(Records from a dataset)
*** Begin section ***
/-! ### Request commands -/

/-- The service that a request command asks for, with the link it arrives on and its tag (12.7). -/
def requestOf : Instr → Option (LinkId × Byte × Service)
  | .identify l t => some (l, t, identifyService l)
  | .lineStatus l t => some (l, t, lineStatusService)
  | .probe l t d => some (l, t, probeService d)
  | .stationStatus l t i => some (l, t, stationStatusService i)
  | .embossStatus l t => some (l, t, embossStatusService)
  | .shadeStatus l t => some (l, t, shadeStatusService)
  | .winderStatus l t => some (l, t, winderStatusService)
  | .rollRead l t n => some (l, t, rollReadService n)
  | .batchReport l t => some (l, t, batchReportService)
  | .batchRead l t i => some (l, t, batchReadService i)
  | .labelStatus l t => some (l, t, labelStatusService)
  | .noticeMask l t m => some (l, t, noticeMaskService l m)
  | .start l t => some (l, t, startService)
  | .hold l t => some (l, t, holdService)
  | .resume l t => some (l, t, resumeService)
  | .endJob l t => some (l, t, endJobService)
  | .abortJob l t => some (l, t, abortJobService)
  | .stationEngage l t i => some (l, t, stationEngageService i)
  | .stationDisengage l t i => some (l, t, stationDisengageService i)
  | .tuneStation l t i g d a x => some (l, t, tuneStationService i g d a x)
  | .embossLift l t => some (l, t, embossLiftService)
  | .embossClose l t => some (l, t, embossCloseService)
  | .markEvent l t => some (l, t, markEventService)
  | .releaseEntries l t n => some (l, t, releaseService n)
  | .reprint l t n p => some (l, t, reprintService n p)
  | .closeBatch l t c => some (l, t, closeBatchService c)
  | .headReset l t => some (l, t, headResetService)
  | .printerReset l t p => some (l, t, printerResetService p)
  | .loadJob l t p => some (l, t, loadJobService p)
  | .setStation l t p => some (l, t, setStationService p)
  | .pinBatch l t c x y z => some (l, t, pinBatchService c x y z)
  | .purgeBatches l t a b c => some (l, t, purgeBatchesService a b c)
  | .setBatchCode l t c => some (l, t, setBatchCodeService c)
  | .grantService l t => some (l, t, Machine.grantService)
  | .revokeService l t => some (l, t, Machine.revokeService)
  | .reset l t => some (l, t, resetService l)
  | _ => none

section
variable {c : Instr} {l : LinkId} {tag : Byte} {x : Service}

theorem exec_request (is : requestOf c = some (l, tag, x)) (s : State) :
    exec c s = .next (s.request l tag x).endOfEvent := by
  cases c <;> cases is <;> rfl

theorem lnk_mem_blocksOf (c : Instr) : .lnk ∈ blocksOf c := by
  cases c
  case pwmPeriodStart g => cases g <;> decide
  all_goals simp only [blocksOf]; decide

/-- A request's owner acts in the frame of the request and leaves the links to the reply and to notices; NOTICE_MASK and
RESET change items of their link (R196, R198). -/
theorem requestOf_acts (is : requestOf c = some (l, tag, x)) :
    x.Acts (blocksOf c) ∨ (∃ m, x = noticeMaskService l m) ∨ x = resetService l := by
  have within {bs : List Block} (acts : x.Acts bs) (sub : bs.all (blocksOf c).contains = true) :
      x.Acts (blocksOf c) ∨ (∃ m, x = noticeMaskService l m) ∨ x = resetService l :=
    .inl fun s => (acts s).mono (mem_of_all_contains sub)
  cases c <;> cases is
  case identify => exact within (identifyService_acts _) rfl
  case lineStatus => exact within lineStatusService_acts rfl
  case probe => exact within (probeService_acts _) rfl
  case stationStatus => exact within (stationStatusService_acts _) rfl
  case embossStatus => exact within embossStatusService_acts rfl
  case shadeStatus => exact within shadeStatusService_acts rfl
  case winderStatus => exact within winderStatusService_acts rfl
  case rollRead => exact within (rollReadService_acts _) rfl
  case batchReport => exact within batchReportService_acts rfl
  case batchRead => exact within (batchReadService_acts _) rfl
  case labelStatus => exact within labelStatusService_acts rfl
  case noticeMask m => exact .inr (.inl ⟨m, rfl⟩)
  case start => exact within startService_acts rfl
  case hold => exact within holdService_acts rfl
  case resume => exact within resumeService_acts rfl
  case endJob => exact within endJobService_acts rfl
  case abortJob => exact within abortJobService_acts rfl
  case stationEngage => exact within (stationEngageService_acts _) rfl
  case stationDisengage => exact within (stationDisengageService_acts _) rfl
  case tuneStation => exact within (tuneStationService_acts _ _ _ _ _) rfl
  case embossLift => exact within embossLiftService_acts rfl
  case embossClose => exact within embossCloseService_acts rfl
  case markEvent => exact within markEventService_acts rfl
  case releaseEntries => exact within (releaseService_acts _) rfl
  case reprint => exact within (reprintService_acts _ _) rfl
  case closeBatch => exact within (closeBatchService_acts _) rfl
  case headReset => exact within headResetService_acts rfl
  case printerReset => exact within (printerResetService_acts _) rfl
  case loadJob => exact within (loadJobService_acts _) rfl
  case setStation => exact within (setStationService_acts _) rfl
  case pinBatch => exact within (pinBatchService_acts _ _ _ _) rfl
  case purgeBatches => exact within (purgeBatchesService_acts _ _ _) rfl
  case setBatchCode => exact within (setBatchCodeService_acts _) rfl
  case grantService => exact within grantService_acts rfl
  case revokeService => exact within revokeService_acts rfl
  case reset => exact .inr (.inr rfl)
*** End section ***
With the line that has "case noticeMask m" as the first and the line that has "case abortJob =>" as the last, repeat exactly that run of lines above and no more.

  case noticeMask m => exact .inr (.inl ⟨m, rfl⟩)
  case start => exact within startService_acts rfl
  case hold => exact within holdService_acts rfl
  case resume => exact within resumeService_acts rfl
  case endJob => exact within endJobService_acts rfl
  case abortJob => exact within abortJobService_acts rfl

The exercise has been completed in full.